**WORK ORDER**:
Print the lines in the listing below that fall between the line with "-- ==== Sys2Proof/Machine/Ports.lean" and the line with "byte of a LIN", those two lines included, exactly as they stand and with nothing else.

**TASK DATA**:
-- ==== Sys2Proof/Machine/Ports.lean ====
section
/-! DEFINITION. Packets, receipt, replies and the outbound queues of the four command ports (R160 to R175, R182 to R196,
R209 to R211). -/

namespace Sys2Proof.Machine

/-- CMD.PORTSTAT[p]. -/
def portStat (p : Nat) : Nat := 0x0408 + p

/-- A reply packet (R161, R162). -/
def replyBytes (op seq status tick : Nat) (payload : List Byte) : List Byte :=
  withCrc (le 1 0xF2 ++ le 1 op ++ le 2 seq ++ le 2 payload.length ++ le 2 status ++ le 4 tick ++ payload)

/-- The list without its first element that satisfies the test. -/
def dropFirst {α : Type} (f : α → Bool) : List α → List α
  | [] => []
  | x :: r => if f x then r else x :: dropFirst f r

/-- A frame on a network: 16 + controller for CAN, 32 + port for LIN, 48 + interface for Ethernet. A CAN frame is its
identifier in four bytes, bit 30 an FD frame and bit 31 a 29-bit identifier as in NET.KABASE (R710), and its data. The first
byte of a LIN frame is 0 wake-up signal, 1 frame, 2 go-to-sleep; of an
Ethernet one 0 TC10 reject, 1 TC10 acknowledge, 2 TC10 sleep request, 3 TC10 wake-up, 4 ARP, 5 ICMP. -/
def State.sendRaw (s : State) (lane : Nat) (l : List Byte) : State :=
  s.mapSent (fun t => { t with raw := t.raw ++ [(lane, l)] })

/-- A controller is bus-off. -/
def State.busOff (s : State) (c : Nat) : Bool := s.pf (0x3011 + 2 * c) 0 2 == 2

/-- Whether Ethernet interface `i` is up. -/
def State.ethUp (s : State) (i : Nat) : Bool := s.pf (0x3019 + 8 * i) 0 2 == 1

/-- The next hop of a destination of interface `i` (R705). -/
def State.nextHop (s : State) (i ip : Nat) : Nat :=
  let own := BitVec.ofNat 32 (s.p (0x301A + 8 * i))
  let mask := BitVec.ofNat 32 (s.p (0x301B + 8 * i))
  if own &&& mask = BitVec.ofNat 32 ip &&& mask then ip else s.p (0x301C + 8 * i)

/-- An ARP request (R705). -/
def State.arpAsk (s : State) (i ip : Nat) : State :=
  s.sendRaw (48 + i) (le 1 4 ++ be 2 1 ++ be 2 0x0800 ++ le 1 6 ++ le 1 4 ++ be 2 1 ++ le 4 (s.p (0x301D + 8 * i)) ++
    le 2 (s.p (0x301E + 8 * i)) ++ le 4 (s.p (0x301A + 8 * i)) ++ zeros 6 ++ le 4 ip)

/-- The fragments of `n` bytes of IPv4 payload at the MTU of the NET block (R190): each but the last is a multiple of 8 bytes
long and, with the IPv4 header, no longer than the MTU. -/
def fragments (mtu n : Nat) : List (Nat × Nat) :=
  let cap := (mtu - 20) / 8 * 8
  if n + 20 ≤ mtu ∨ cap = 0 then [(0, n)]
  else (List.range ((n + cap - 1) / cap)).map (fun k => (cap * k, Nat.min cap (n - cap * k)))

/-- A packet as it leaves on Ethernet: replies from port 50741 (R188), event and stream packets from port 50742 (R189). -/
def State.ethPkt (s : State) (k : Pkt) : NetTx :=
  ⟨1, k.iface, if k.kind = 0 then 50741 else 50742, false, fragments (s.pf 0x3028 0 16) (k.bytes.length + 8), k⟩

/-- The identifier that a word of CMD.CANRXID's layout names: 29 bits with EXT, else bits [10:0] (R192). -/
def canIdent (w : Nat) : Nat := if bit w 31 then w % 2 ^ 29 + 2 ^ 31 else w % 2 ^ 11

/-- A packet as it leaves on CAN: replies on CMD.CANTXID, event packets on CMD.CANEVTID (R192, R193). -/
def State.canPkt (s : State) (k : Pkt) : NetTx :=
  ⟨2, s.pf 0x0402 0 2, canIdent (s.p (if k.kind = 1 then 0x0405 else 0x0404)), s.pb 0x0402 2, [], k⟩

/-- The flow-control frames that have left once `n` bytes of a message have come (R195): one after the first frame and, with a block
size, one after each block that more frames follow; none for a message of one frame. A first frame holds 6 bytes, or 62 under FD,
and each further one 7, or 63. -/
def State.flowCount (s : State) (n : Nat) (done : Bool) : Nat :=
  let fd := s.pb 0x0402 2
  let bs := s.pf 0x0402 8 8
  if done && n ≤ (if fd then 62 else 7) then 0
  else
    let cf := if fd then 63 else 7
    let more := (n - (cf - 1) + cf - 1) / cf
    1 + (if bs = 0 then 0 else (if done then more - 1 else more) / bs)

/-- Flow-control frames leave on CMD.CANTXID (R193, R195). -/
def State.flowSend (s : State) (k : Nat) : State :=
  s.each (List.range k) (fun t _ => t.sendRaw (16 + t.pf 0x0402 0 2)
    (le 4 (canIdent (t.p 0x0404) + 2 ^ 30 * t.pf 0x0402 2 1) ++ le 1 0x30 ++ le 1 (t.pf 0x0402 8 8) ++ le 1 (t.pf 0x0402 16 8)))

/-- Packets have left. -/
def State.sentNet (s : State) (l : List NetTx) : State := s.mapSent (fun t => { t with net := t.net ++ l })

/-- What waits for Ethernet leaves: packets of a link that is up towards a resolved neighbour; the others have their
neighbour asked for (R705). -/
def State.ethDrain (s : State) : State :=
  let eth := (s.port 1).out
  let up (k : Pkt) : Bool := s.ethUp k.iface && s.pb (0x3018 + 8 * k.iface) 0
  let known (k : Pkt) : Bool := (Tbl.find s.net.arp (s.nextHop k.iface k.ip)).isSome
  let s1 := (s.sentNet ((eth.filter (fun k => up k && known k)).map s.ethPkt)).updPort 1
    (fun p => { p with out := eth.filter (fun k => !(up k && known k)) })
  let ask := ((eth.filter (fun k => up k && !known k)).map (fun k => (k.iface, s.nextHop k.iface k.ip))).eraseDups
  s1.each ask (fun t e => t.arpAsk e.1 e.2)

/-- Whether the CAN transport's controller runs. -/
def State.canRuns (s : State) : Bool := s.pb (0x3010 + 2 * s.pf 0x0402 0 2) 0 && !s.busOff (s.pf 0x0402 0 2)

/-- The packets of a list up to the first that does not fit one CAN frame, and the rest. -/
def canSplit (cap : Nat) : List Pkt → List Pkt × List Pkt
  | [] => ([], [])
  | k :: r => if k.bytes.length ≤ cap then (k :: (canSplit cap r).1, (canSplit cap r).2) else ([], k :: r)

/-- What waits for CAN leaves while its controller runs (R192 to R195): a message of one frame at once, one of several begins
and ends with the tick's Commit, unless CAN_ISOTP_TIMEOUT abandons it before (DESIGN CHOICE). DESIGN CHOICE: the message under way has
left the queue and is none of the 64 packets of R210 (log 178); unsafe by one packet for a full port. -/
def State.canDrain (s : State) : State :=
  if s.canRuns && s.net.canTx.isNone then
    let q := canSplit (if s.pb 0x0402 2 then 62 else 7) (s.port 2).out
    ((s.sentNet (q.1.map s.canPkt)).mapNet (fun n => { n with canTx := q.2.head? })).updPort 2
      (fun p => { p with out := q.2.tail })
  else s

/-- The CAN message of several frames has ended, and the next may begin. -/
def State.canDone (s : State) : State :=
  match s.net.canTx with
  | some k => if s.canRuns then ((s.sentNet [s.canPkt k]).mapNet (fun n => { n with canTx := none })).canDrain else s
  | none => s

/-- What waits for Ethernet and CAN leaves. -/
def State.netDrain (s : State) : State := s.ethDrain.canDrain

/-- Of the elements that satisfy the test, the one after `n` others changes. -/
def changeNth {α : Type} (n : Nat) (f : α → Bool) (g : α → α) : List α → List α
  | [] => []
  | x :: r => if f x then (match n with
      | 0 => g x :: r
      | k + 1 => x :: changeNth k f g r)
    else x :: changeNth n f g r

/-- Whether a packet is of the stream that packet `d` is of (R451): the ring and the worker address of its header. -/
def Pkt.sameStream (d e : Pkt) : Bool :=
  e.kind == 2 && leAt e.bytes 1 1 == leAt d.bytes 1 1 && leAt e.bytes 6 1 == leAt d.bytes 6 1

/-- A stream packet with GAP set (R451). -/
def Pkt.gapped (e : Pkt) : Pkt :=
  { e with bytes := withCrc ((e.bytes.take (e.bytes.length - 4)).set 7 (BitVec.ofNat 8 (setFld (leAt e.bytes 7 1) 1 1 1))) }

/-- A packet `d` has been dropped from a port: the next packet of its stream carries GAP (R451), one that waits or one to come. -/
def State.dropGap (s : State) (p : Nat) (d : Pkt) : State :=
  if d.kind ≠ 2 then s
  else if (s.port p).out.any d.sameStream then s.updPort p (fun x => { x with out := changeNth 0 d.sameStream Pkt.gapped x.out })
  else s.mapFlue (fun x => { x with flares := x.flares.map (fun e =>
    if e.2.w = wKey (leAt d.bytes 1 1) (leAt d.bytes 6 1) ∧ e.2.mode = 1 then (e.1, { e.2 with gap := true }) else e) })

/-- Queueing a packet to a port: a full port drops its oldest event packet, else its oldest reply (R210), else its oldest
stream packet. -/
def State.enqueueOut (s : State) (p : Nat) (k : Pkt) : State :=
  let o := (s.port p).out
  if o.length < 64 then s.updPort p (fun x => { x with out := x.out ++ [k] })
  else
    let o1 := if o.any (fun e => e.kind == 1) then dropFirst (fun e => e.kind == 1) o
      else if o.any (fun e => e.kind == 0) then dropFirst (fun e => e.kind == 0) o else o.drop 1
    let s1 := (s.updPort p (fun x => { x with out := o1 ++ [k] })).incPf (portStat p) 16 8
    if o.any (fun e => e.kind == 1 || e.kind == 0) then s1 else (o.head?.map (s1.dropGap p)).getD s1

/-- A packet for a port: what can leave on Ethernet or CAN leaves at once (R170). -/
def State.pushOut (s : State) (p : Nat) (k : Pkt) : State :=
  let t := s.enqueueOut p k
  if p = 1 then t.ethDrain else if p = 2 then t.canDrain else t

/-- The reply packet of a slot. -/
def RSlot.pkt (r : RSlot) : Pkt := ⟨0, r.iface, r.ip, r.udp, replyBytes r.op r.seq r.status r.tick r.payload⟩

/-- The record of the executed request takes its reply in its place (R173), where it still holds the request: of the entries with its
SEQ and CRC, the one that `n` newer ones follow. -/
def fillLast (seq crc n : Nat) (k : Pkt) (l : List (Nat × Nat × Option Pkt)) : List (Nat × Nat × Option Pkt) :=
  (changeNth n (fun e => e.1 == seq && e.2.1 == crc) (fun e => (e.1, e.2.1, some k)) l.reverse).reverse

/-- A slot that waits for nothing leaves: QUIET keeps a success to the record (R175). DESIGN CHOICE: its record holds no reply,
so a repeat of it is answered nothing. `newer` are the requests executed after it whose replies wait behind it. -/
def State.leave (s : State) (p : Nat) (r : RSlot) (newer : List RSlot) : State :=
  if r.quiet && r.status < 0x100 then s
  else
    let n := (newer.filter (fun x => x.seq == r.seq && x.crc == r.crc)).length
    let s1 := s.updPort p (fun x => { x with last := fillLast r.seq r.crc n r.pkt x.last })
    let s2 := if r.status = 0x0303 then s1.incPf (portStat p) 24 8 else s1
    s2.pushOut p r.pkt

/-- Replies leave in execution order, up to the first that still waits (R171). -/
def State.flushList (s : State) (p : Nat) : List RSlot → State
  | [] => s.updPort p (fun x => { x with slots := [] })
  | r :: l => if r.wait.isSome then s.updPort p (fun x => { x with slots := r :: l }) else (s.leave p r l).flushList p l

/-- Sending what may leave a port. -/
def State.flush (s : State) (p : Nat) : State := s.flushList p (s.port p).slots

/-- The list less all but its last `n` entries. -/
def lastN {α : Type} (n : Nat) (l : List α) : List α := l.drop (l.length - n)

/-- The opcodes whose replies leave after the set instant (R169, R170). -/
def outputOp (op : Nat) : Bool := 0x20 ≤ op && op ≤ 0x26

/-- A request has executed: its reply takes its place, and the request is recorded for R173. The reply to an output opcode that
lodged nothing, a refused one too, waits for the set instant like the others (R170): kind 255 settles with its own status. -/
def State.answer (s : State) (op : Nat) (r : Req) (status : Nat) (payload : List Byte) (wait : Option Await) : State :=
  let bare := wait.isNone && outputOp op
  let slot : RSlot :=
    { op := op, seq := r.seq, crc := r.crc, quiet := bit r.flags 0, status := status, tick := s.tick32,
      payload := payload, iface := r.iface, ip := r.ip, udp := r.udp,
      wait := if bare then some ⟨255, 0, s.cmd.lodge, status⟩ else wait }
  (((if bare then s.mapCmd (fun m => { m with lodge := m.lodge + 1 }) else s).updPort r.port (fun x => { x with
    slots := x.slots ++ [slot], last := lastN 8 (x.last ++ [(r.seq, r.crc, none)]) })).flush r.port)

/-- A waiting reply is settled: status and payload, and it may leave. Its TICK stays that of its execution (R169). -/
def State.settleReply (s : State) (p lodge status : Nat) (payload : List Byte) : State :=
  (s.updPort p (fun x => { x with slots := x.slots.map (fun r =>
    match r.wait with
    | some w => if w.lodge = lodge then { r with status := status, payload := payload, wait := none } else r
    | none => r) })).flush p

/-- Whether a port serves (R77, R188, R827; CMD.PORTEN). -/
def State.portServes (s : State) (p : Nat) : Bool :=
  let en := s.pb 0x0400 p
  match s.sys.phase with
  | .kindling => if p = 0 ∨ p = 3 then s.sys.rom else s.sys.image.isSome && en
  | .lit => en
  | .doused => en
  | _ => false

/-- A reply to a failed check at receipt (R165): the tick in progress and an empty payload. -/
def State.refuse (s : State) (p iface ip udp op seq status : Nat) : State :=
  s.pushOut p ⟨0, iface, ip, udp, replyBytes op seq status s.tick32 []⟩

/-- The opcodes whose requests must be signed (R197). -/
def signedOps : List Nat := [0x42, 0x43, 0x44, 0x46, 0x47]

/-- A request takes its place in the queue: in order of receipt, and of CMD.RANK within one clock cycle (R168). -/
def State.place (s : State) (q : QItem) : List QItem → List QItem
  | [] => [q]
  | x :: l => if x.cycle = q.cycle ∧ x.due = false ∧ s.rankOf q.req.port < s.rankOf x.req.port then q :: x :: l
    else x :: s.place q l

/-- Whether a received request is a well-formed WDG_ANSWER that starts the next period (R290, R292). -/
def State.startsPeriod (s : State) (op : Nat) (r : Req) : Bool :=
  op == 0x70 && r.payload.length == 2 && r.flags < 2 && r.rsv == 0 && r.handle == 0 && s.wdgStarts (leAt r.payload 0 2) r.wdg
==
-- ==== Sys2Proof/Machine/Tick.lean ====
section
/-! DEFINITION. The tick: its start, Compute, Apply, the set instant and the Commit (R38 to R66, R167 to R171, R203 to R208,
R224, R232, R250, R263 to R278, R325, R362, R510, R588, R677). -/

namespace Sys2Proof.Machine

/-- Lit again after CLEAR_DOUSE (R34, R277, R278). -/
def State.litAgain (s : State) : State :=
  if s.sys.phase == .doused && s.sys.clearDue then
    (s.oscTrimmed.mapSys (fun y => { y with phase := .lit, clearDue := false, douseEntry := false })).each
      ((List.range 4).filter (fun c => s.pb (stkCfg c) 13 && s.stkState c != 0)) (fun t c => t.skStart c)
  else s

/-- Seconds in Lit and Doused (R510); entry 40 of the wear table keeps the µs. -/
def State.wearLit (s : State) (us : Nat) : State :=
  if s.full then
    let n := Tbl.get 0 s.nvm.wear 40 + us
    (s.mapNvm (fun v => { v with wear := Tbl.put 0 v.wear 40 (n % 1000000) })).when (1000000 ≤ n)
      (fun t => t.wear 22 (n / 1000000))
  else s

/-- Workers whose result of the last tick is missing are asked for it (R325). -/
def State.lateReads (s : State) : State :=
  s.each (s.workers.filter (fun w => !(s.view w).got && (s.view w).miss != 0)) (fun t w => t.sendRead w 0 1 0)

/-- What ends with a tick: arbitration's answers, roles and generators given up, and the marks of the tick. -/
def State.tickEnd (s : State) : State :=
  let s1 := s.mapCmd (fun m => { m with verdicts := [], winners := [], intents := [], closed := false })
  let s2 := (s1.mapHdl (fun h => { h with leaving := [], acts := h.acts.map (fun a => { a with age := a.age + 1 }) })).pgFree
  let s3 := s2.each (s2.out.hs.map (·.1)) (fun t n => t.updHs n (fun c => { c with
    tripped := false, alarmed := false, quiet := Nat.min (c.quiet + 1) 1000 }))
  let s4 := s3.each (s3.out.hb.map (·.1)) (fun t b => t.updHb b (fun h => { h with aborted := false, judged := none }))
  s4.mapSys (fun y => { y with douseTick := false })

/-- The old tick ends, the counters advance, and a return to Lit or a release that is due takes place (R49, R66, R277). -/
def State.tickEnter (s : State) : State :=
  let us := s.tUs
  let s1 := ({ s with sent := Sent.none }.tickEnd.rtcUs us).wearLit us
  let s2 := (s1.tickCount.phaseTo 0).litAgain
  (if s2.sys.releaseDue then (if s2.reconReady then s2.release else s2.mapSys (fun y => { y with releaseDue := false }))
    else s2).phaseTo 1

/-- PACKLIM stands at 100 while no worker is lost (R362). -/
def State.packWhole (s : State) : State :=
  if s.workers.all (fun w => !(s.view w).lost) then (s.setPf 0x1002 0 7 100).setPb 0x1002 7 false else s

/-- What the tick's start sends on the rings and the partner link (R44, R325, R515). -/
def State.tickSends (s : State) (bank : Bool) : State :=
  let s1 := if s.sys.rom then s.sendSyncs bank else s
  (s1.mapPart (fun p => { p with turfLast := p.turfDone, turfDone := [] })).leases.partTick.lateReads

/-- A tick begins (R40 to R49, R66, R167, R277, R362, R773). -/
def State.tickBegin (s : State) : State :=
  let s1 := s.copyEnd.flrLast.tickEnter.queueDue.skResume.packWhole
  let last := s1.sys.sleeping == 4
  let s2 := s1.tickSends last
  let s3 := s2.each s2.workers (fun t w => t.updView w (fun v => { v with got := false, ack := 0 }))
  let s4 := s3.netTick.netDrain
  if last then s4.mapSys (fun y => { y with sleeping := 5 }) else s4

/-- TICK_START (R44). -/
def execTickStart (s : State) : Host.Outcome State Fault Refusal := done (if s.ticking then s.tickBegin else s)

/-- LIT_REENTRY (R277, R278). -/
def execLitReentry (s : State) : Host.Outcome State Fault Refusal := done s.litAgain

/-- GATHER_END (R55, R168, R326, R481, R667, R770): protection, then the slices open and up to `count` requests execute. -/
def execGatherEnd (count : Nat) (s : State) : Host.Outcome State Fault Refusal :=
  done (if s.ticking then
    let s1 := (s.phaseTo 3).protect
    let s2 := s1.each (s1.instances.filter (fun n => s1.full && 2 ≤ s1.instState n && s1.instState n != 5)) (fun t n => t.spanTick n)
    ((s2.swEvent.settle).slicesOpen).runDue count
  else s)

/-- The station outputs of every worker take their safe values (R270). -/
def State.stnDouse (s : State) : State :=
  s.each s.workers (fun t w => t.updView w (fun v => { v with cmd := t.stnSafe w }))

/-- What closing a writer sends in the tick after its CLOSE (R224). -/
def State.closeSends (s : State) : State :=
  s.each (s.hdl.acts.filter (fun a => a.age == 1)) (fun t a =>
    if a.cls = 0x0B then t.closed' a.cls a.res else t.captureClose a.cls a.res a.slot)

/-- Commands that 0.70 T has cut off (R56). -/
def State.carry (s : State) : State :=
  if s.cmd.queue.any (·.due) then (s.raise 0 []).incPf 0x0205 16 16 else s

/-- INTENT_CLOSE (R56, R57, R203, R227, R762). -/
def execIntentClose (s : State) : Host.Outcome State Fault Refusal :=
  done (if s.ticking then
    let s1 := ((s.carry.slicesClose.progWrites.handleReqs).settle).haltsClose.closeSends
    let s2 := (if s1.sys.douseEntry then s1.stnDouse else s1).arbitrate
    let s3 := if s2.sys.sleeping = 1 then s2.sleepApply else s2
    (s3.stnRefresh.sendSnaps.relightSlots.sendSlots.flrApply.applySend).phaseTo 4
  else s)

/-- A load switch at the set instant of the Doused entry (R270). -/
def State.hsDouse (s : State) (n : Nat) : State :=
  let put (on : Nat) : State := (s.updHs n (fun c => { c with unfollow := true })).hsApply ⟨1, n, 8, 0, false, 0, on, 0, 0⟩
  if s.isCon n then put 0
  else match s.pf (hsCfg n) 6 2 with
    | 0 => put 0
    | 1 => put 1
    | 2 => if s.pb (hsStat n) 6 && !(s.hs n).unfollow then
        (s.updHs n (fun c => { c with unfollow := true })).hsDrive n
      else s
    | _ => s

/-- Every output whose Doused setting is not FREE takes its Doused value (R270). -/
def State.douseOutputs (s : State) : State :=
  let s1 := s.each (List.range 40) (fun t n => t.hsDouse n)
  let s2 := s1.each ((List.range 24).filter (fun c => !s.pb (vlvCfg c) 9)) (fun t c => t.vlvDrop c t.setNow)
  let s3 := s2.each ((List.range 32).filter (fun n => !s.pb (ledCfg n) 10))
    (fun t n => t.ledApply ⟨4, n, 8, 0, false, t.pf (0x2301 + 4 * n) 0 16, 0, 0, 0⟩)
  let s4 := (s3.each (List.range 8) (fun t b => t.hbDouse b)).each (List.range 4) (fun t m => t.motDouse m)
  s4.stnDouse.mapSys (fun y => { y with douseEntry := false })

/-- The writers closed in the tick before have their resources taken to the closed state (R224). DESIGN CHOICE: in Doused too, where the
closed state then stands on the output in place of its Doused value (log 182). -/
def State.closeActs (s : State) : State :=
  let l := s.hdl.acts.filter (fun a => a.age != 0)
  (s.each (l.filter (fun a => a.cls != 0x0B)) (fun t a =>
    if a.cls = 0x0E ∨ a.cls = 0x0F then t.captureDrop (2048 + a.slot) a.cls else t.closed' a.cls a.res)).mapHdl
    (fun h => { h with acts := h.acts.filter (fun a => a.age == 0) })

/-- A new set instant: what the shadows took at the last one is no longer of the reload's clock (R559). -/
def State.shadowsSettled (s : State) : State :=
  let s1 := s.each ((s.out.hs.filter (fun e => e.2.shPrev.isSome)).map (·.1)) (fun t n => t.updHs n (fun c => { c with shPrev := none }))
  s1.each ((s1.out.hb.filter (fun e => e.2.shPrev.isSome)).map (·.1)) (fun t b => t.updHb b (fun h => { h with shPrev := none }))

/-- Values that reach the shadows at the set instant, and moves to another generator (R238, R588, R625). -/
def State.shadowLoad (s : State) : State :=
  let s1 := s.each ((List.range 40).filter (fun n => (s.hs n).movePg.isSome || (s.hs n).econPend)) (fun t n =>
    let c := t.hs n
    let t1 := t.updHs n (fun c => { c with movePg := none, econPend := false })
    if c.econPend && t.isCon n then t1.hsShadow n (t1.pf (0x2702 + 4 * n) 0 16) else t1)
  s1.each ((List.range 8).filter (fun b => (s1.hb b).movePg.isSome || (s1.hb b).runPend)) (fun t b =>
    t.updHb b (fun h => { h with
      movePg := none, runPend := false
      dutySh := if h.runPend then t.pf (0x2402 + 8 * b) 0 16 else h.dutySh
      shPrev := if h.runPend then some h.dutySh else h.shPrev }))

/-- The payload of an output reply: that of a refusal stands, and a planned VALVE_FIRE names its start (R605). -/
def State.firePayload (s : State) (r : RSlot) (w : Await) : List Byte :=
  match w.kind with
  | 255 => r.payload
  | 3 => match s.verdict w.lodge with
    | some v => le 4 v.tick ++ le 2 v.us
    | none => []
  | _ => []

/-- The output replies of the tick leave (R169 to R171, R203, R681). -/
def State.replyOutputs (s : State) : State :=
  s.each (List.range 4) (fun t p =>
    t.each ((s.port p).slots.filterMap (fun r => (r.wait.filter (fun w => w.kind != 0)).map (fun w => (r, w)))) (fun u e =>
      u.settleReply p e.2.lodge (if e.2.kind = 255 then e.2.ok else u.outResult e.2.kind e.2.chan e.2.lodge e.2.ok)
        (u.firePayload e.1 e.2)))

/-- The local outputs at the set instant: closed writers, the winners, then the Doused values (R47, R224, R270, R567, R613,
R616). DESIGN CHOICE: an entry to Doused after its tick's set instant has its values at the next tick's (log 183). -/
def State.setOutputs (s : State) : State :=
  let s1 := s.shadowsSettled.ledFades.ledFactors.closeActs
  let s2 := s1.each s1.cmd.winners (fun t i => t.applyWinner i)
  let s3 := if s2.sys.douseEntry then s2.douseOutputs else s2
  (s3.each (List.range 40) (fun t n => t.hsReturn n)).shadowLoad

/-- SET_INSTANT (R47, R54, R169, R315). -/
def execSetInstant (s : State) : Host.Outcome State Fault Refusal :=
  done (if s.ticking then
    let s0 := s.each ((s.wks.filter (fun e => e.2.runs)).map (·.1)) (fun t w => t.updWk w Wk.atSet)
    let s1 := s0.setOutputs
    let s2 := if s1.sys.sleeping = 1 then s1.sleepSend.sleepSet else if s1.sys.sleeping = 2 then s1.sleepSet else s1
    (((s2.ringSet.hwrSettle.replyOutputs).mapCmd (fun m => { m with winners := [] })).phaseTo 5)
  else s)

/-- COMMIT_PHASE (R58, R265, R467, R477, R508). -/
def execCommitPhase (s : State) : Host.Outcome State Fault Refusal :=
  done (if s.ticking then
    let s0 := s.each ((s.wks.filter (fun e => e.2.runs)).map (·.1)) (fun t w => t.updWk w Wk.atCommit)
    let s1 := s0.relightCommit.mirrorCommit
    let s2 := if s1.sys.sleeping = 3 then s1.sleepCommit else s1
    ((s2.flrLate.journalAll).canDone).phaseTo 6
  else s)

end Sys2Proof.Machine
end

**RESPONSE AREA**:
-- ==== Sys2Proof/Machine/Ports.lean ====
section
/-! DEFINITION. Packets, receipt, replies and the outbound queues of the four command ports (R160 to R175, R182 to R196,
R209 to R211). -/

namespace Sys2Proof.Machine

/-- CMD.PORTSTAT[p]. -/
def portStat (p : Nat) : Nat := 0x0408 + p

/-- A reply packet (R161, R162). -/
def replyBytes (op seq status tick : Nat) (payload : List Byte) : List Byte :=
  withCrc (le 1 0xF2 ++ le 1 op ++ le 2 seq ++ le 2 payload.length ++ le 2 status ++ le 4 tick ++ payload)

/-- The list without its first element that satisfies the test. -/
def dropFirst {α : Type} (f : α → Bool) : List α → List α
  | [] => []
  | x :: r => if f x then r else x :: dropFirst f r

/-- A frame on a network: 16 + controller for CAN, 32 + port for LIN, 48 + interface for Ethernet. A CAN frame is its
identifier in four bytes, bit 30 an FD frame and bit 31 a 29-bit identifier as in NET.KABASE (R710), and its data. The first
byte of a LIN frame is 0 wake-up signal, 1 frame, 2 go-to-sleep; of an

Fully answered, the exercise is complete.